When you set up a joint venture, you must start by determining who the partners involved in the joint venture are. You must also establish the percent of interest in the joint venture, know as the Division of Interest (DOI). The DOI is used to calculate the distribution of expenses and revenue associated with the joint venture.

A DOI contains a list of all partners involved in a joint venture sorted by the effective date. Multiple DOIs are necessary when the ownership percentage differs for specific expenses or revenue within the joint venture.

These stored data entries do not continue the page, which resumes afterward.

-- ==== Sys2Proof/Laws/State.lean ====
section
/-! SUPPORT. One lemma per field of State per named update, so that no proof unfolds an update. -/

namespace Sys2Proof.Machine

variable (s : State)

/-! ### emit -/

@[simp] theorem State.emit_cfg (ev : Event) : (s.emit ev).cfg = s.cfg := rfl
@[simp] theorem State.emit_edge (ev : Event) : (s.emit ev).edge = s.edge := rfl
@[simp] theorem State.emit_asm (ev : Event) : (s.emit ev).asm = s.asm := rfl
@[simp] theorem State.emit_dec (ev : Event) : (s.emit ev).dec = s.dec := rfl
@[simp] theorem State.emit_frame (ev : Event) : (s.emit ev).frame = s.frame := rfl
@[simp] theorem State.emit_store (ev : Event) : (s.emit ev).store = s.store := rfl
@[simp] theorem State.emit_stopped (ev : Event) : (s.emit ev).stopped = s.stopped := rfl
@[simp] theorem State.emit_cnt (ev : Event) : (s.emit ev).cnt = s.cnt := rfl
@[simp] theorem State.emit_hist (ev : Event) : (s.emit ev).hist = s.hist ++ [ev] := rfl
@[simp] theorem State.emit_rsp (ev : Event) : (s.emit ev).rsp = s.rsp := rfl
@[simp] theorem State.emit_pending (ev : Event) : (s.emit ev).pending = s.pending := rfl
@[simp] theorem State.emit_tick (ev : Event) : (s.emit ev).tick = s.tick := rfl

/-! ### respond -/

@[simp] theorem State.respond_cfg (r : Response) : (s.respond r).cfg = s.cfg := rfl
@[simp] theorem State.respond_edge (r : Response) : (s.respond r).edge = s.edge := rfl
@[simp] theorem State.respond_asm (r : Response) : (s.respond r).asm = s.asm := rfl
@[simp] theorem State.respond_dec (r : Response) : (s.respond r).dec = s.dec := rfl
@[simp] theorem State.respond_frame (r : Response) : (s.respond r).frame = s.frame := rfl
@[simp] theorem State.respond_store (r : Response) : (s.respond r).store = s.store := rfl
@[simp] theorem State.respond_stopped (r : Response) : (s.respond r).stopped = s.stopped := rfl
@[simp] theorem State.respond_cnt (r : Response) : (s.respond r).cnt = s.cnt := rfl
@[simp] theorem State.respond_hist (r : Response) : (s.respond r).hist = s.hist := rfl
@[simp] theorem State.respond_rsp (r : Response) : (s.respond r).rsp = some r := rfl
@[simp] theorem State.respond_pending (r : Response) : (s.respond r).pending = s.pending := rfl
@[simp] theorem State.respond_tick (r : Response) : (s.respond r).tick = s.tick := rfl

/-! ### setEdge -/

@[simp] theorem State.setEdge_cfg (f : Fifo EdgeRec) : (s.setEdge f).cfg = s.cfg := rfl
@[simp] theorem State.setEdge_edge (f : Fifo EdgeRec) : (s.setEdge f).edge = f := rfl
@[simp] theorem State.setEdge_asm (f : Fifo EdgeRec) : (s.setEdge f).asm = s.asm := rfl
@[simp] theorem State.setEdge_dec (f : Fifo EdgeRec) : (s.setEdge f).dec = s.dec := rfl
@[simp] theorem State.setEdge_frame (f : Fifo EdgeRec) : (s.setEdge f).frame = s.frame := rfl
@[simp] theorem State.setEdge_store (f : Fifo EdgeRec) : (s.setEdge f).store = s.store := rfl
@[simp] theorem State.setEdge_stopped (f : Fifo EdgeRec) : (s.setEdge f).stopped = s.stopped := rfl
@[simp] theorem State.setEdge_cnt (f : Fifo EdgeRec) : (s.setEdge f).cnt = s.cnt := rfl
@[simp] theorem State.setEdge_hist (f : Fifo EdgeRec) : (s.setEdge f).hist = s.hist := rfl
@[simp] theorem State.setEdge_rsp (f : Fifo EdgeRec) : (s.setEdge f).rsp = s.rsp := rfl
@[simp] theorem State.setEdge_pending (f : Fifo EdgeRec) : (s.setEdge f).pending = s.pending := rfl
@[simp] theorem State.setEdge_tick (f : Fifo EdgeRec) : (s.setEdge f).tick = s.tick := rfl

/-! ### setFrame -/

@[simp] theorem State.setFrame_cfg (f : Fifo FrameRec) : (s.setFrame f).cfg = s.cfg := rfl
@[simp] theorem State.setFrame_edge (f : Fifo FrameRec) : (s.setFrame f).edge = s.edge := rfl
@[simp] theorem State.setFrame_asm (f : Fifo FrameRec) : (s.setFrame f).asm = s.asm := rfl
@[simp] theorem State.setFrame_dec (f : Fifo FrameRec) : (s.setFrame f).dec = s.dec := rfl
@[simp] theorem State.setFrame_frame (f : Fifo FrameRec) : (s.setFrame f).frame = f := rfl
@[simp] theorem State.setFrame_store (f : Fifo FrameRec) : (s.setFrame f).store = s.store := rfl
@[simp] theorem State.setFrame_stopped (f : Fifo FrameRec) : (s.setFrame f).stopped = s.stopped := rfl
@[simp] theorem State.setFrame_cnt (f : Fifo FrameRec) : (s.setFrame f).cnt = s.cnt := rfl
@[simp] theorem State.setFrame_hist (f : Fifo FrameRec) : (s.setFrame f).hist = s.hist := rfl
@[simp] theorem State.setFrame_rsp (f : Fifo FrameRec) : (s.setFrame f).rsp = s.rsp := rfl
@[simp] theorem State.setFrame_pending (f : Fifo FrameRec) : (s.setFrame f).pending = s.pending := rfl
@[simp] theorem State.setFrame_tick (f : Fifo FrameRec) : (s.setFrame f).tick = s.tick := rfl

/-! ### setAsm -/

@[simp] theorem State.setAsm_cfg (a : Asm) : (s.setAsm a).cfg = s.cfg := rfl
@[simp] theorem State.setAsm_edge (a : Asm) : (s.setAsm a).edge = s.edge := rfl
@[simp] theorem State.setAsm_asm (a : Asm) : (s.setAsm a).asm = a := rfl
@[simp] theorem State.setAsm_dec (a : Asm) : (s.setAsm a).dec = s.dec := rfl
@[simp] theorem State.setAsm_frame (a : Asm) : (s.setAsm a).frame = s.frame := rfl
@[simp] theorem State.setAsm_store (a : Asm) : (s.setAsm a).store = s.store := rfl
@[simp] theorem State.setAsm_stopped (a : Asm) : (s.setAsm a).stopped = s.stopped := rfl
@[simp] theorem State.setAsm_cnt (a : Asm) : (s.setAsm a).cnt = s.cnt := rfl
@[simp] theorem State.setAsm_hist (a : Asm) : (s.setAsm a).hist = s.hist := rfl
@[simp] theorem State.setAsm_rsp (a : Asm) : (s.setAsm a).rsp = s.rsp := rfl
@[simp] theorem State.setAsm_pending (a : Asm) : (s.setAsm a).pending = s.pending := rfl
@[simp] theorem State.setAsm_tick (a : Asm) : (s.setAsm a).tick = s.tick := rfl

/-! ### setDec -/

@[simp] theorem State.setDec_cfg (d : Dec) : (s.setDec d).cfg = s.cfg := rfl
@[simp] theorem State.setDec_edge (d : Dec) : (s.setDec d).edge = s.edge := rfl
@[simp] theorem State.setDec_asm (d : Dec) : (s.setDec d).asm = s.asm := rfl
@[simp] theorem State.setDec_dec (d : Dec) : (s.setDec d).dec = d := rfl
@[simp] theorem State.setDec_frame (d : Dec) : (s.setDec d).frame = s.frame := rfl
@[simp] theorem State.setDec_store (d : Dec) : (s.setDec d).store = s.store := rfl
@[simp] theorem State.setDec_stopped (d : Dec) : (s.setDec d).stopped = s.stopped := rfl
@[simp] theorem State.setDec_cnt (d : Dec) : (s.setDec d).cnt = s.cnt := rfl
@[simp] theorem State.setDec_hist (d : Dec) : (s.setDec d).hist = s.hist := rfl
@[simp] theorem State.setDec_rsp (d : Dec) : (s.setDec d).rsp = s.rsp := rfl
@[simp] theorem State.setDec_pending (d : Dec) : (s.setDec d).pending = s.pending := rfl
@[simp] theorem State.setDec_tick (d : Dec) : (s.setDec d).tick = s.tick := rfl

/-! ### setStore -/

@[simp] theorem State.setStore_cfg (st : Store) : (s.setStore st).cfg = s.cfg := rfl
@[simp] theorem State.setStore_edge (st : Store) : (s.setStore st).edge = s.edge := rfl
@[simp] theorem State.setStore_asm (st : Store) : (s.setStore st).asm = s.asm := rfl
@[simp] theorem State.setStore_dec (st : Store) : (s.setStore st).dec = s.dec := rfl
@[simp] theorem State.setStore_frame (st : Store) : (s.setStore st).frame = s.frame := rfl
@[simp] theorem State.setStore_store (st : Store) : (s.setStore st).store = st := rfl
@[simp] theorem State.setStore_stopped (st : Store) : (s.setStore st).stopped = s.stopped := rfl
@[simp] theorem State.setStore_cnt (st : Store) : (s.setStore st).cnt = s.cnt := rfl
@[simp] theorem State.setStore_hist (st : Store) : (s.setStore st).hist = s.hist := rfl
@[simp] theorem State.setStore_rsp (st : Store) : (s.setStore st).rsp = s.rsp := rfl
@[simp] theorem State.setStore_pending (st : Store) : (s.setStore st).pending = s.pending := rfl
@[simp] theorem State.setStore_tick (st : Store) : (s.setStore st).tick = s.tick := rfl

/-! ### setStopped -/

@[simp] theorem State.setStopped_cfg : s.setStopped.cfg = s.cfg := rfl
@[simp] theorem State.setStopped_edge : s.setStopped.edge = s.edge := rfl
@[simp] theorem State.setStopped_asm : s.setStopped.asm = s.asm := rfl
@[simp] theorem State.setStopped_dec : s.setStopped.dec = s.dec := rfl
@[simp] theorem State.setStopped_frame : s.setStopped.frame = s.frame := rfl
@[simp] theorem State.setStopped_store : s.setStopped.store = s.store := rfl
@[simp] theorem State.setStopped_stopped : s.setStopped.stopped = true := rfl
@[simp] theorem State.setStopped_cnt : s.setStopped.cnt = s.cnt := rfl
@[simp] theorem State.setStopped_hist : s.setStopped.hist = s.hist := rfl
@[simp] theorem State.setStopped_rsp : s.setStopped.rsp = s.rsp := rfl
@[simp] theorem State.setStopped_pending : s.setStopped.pending = s.pending := rfl
@[simp] theorem State.setStopped_tick : s.setStopped.tick = s.tick := rfl

/-! ### setCnt -/

@[simp] theorem State.setCnt_cfg (c : Counters) : (s.setCnt c).cfg = s.cfg := rfl
@[simp] theorem State.setCnt_edge (c : Counters) : (s.setCnt c).edge = s.edge := rfl
@[simp] theorem State.setCnt_asm (c : Counters) : (s.setCnt c).asm = s.asm := rfl
@[simp] theorem State.setCnt_dec (c : Counters) : (s.setCnt c).dec = s.dec := rfl
@[simp] theorem State.setCnt_frame (c : Counters) : (s.setCnt c).frame = s.frame := rfl
@[simp] theorem State.setCnt_store (c : Counters) : (s.setCnt c).store = s.store := rfl
@[simp] theorem State.setCnt_stopped (c : Counters) : (s.setCnt c).stopped = s.stopped := rfl
@[simp] theorem State.setCnt_cnt (c : Counters) : (s.setCnt c).cnt = c := rfl
@[simp] theorem State.setCnt_hist (c : Counters) : (s.setCnt c).hist = s.hist := rfl
@[simp] theorem State.setCnt_rsp (c : Counters) : (s.setCnt c).rsp = s.rsp := rfl
@[simp] theorem State.setCnt_pending (c : Counters) : (s.setCnt c).pending = s.pending := rfl
@[simp] theorem State.setCnt_tick (c : Counters) : (s.setCnt c).tick = s.tick := rfl

/-! ### clear (RESET's writes, R330) -/

@[simp] theorem State.clear_cfg : s.clear.cfg = s.cfg := rfl
@[simp] theorem State.clear_edge : s.clear.edge = (State.powerOn s.cfg).edge := rfl
@[simp] theorem State.clear_asm : s.clear.asm = (State.powerOn s.cfg).asm := rfl
@[simp] theorem State.clear_dec : s.clear.dec = (State.powerOn s.cfg).dec := rfl
@[simp] theorem State.clear_frame : s.clear.frame = (State.powerOn s.cfg).frame := rfl
@[simp] theorem State.clear_store : s.clear.store = (State.powerOn s.cfg).store := rfl
@[simp] theorem State.clear_stopped : s.clear.stopped = (State.powerOn s.cfg).stopped := rfl
@[simp] theorem State.clear_cnt : s.clear.cnt = (State.powerOn s.cfg).cnt := rfl
@[simp] theorem State.clear_hist : s.clear.hist = s.hist := rfl
@[simp] theorem State.clear_rsp : s.clear.rsp = s.rsp := rfl
@[simp] theorem State.clear_pending : s.clear.pending = s.pending := rfl
@[simp] theorem State.clear_tick : s.clear.tick = s.tick := rfl

/-! ### taken (a turn begins) -/

@[simp] theorem State.taken_cfg : s.taken.cfg = s.cfg := by unfold State.taken; split <;> rfl
@[simp] theorem State.taken_edge : s.taken.edge = s.edge := by unfold State.taken; split <;> rfl
@[simp] theorem State.taken_asm : s.taken.asm = s.asm := by unfold State.taken; split <;> rfl
@[simp] theorem State.taken_dec : s.taken.dec = s.dec := by unfold State.taken; split <;> rfl
@[simp] theorem State.taken_frame : s.taken.frame = s.frame := by unfold State.taken; split <;> rfl
@[simp] theorem State.taken_store : s.taken.store = s.store := by unfold State.taken; split <;> rfl
@[simp] theorem State.taken_stopped : s.taken.stopped = s.stopped := by unfold State.taken; split <;> rfl
@[simp] theorem State.taken_cnt : s.taken.cnt = s.cnt := by unfold State.taken; split <;> rfl
@[simp] theorem State.taken_hist : s.taken.hist = s.hist := by unfold State.taken; split <;> rfl
@[simp] theorem State.taken_rsp : s.taken.rsp = none := by unfold State.taken; split <;> rfl

theorem State.taken_of_cons {s : State} {a : Action} {rest : List Action} (h : s.pending = a :: rest) :
    s.taken = { s with pending := rest, rsp := none } := by simp [State.taken, h]

theorem State.nextAction_of_cons {s : State} {a : Action} {rest : List Action} (h : s.pending = a :: rest) :
    s.nextAction = a := by simp [State.nextAction, h]

theorem State.nextAction_of_nil {s : State} (h : s.pending = []) : s.nextAction = Config.schedule s.tick := by
  simp [State.nextAction, h]

end Sys2Proof.Machine
end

Creating a Division of Interest

To create a Division of Interest, access the DOI Master program (P09J20). On the Create Division of Interest header form, you must establish a name, description, and effective data for the DOI. When you save the form, the system will display the Edit Division of Interest form. This is where you will enter the list of partners, the percents of interest, and other details. Select the Rounding Partner checkbox within a partner’s detail line to ensure that any rounding partners receive the rounding difference that occurs when splitting transactions between the partners.

You can select the Invoice/Voucher Insider checkbox if you want to create invoices and vouchers for insider partners. You will create invoices and vouchers for the outside partners to build them for joint venture expenses and pay them for revenue. This means that the Invoice/Voucher Insider checkbox is not available to check for outside partners.

Select the Distribution Only checkbox for a partner if you want to only calculate the distribution of expenses and revenue for that partner but do not want to create invoices or vouchers for them. When the percents of interest for each partner total up to 100, the DOI is complete and ready to be used.

Change the status of the DOI to “Active” instead of “In Progress” if you are ready to activate it.

Completed-DOI

Assigning DOI Rules

To use the DOI you have created, you must assign the DOI to any level within the joint venture hierarchy. You can assign the DOI at the company, joint venture, project, or business unit level. To assign DOIs, create assignment rules in the Division of Interest Assignment Rules program (P09J22). Depending on your business requirements, you might require several assignment rules to determine which DOI should be used for financial transactions.

DOI-Assignment-Rules

For example, if the majority of your transactions use one DOI, you can set up a rule at the company level with this DOI. However, there may be some transactions—for example, those associated with a specific GL account—that require the transaction amount to be distributed differently among the partners. In such a case, you can set up an assignment rule with the account information.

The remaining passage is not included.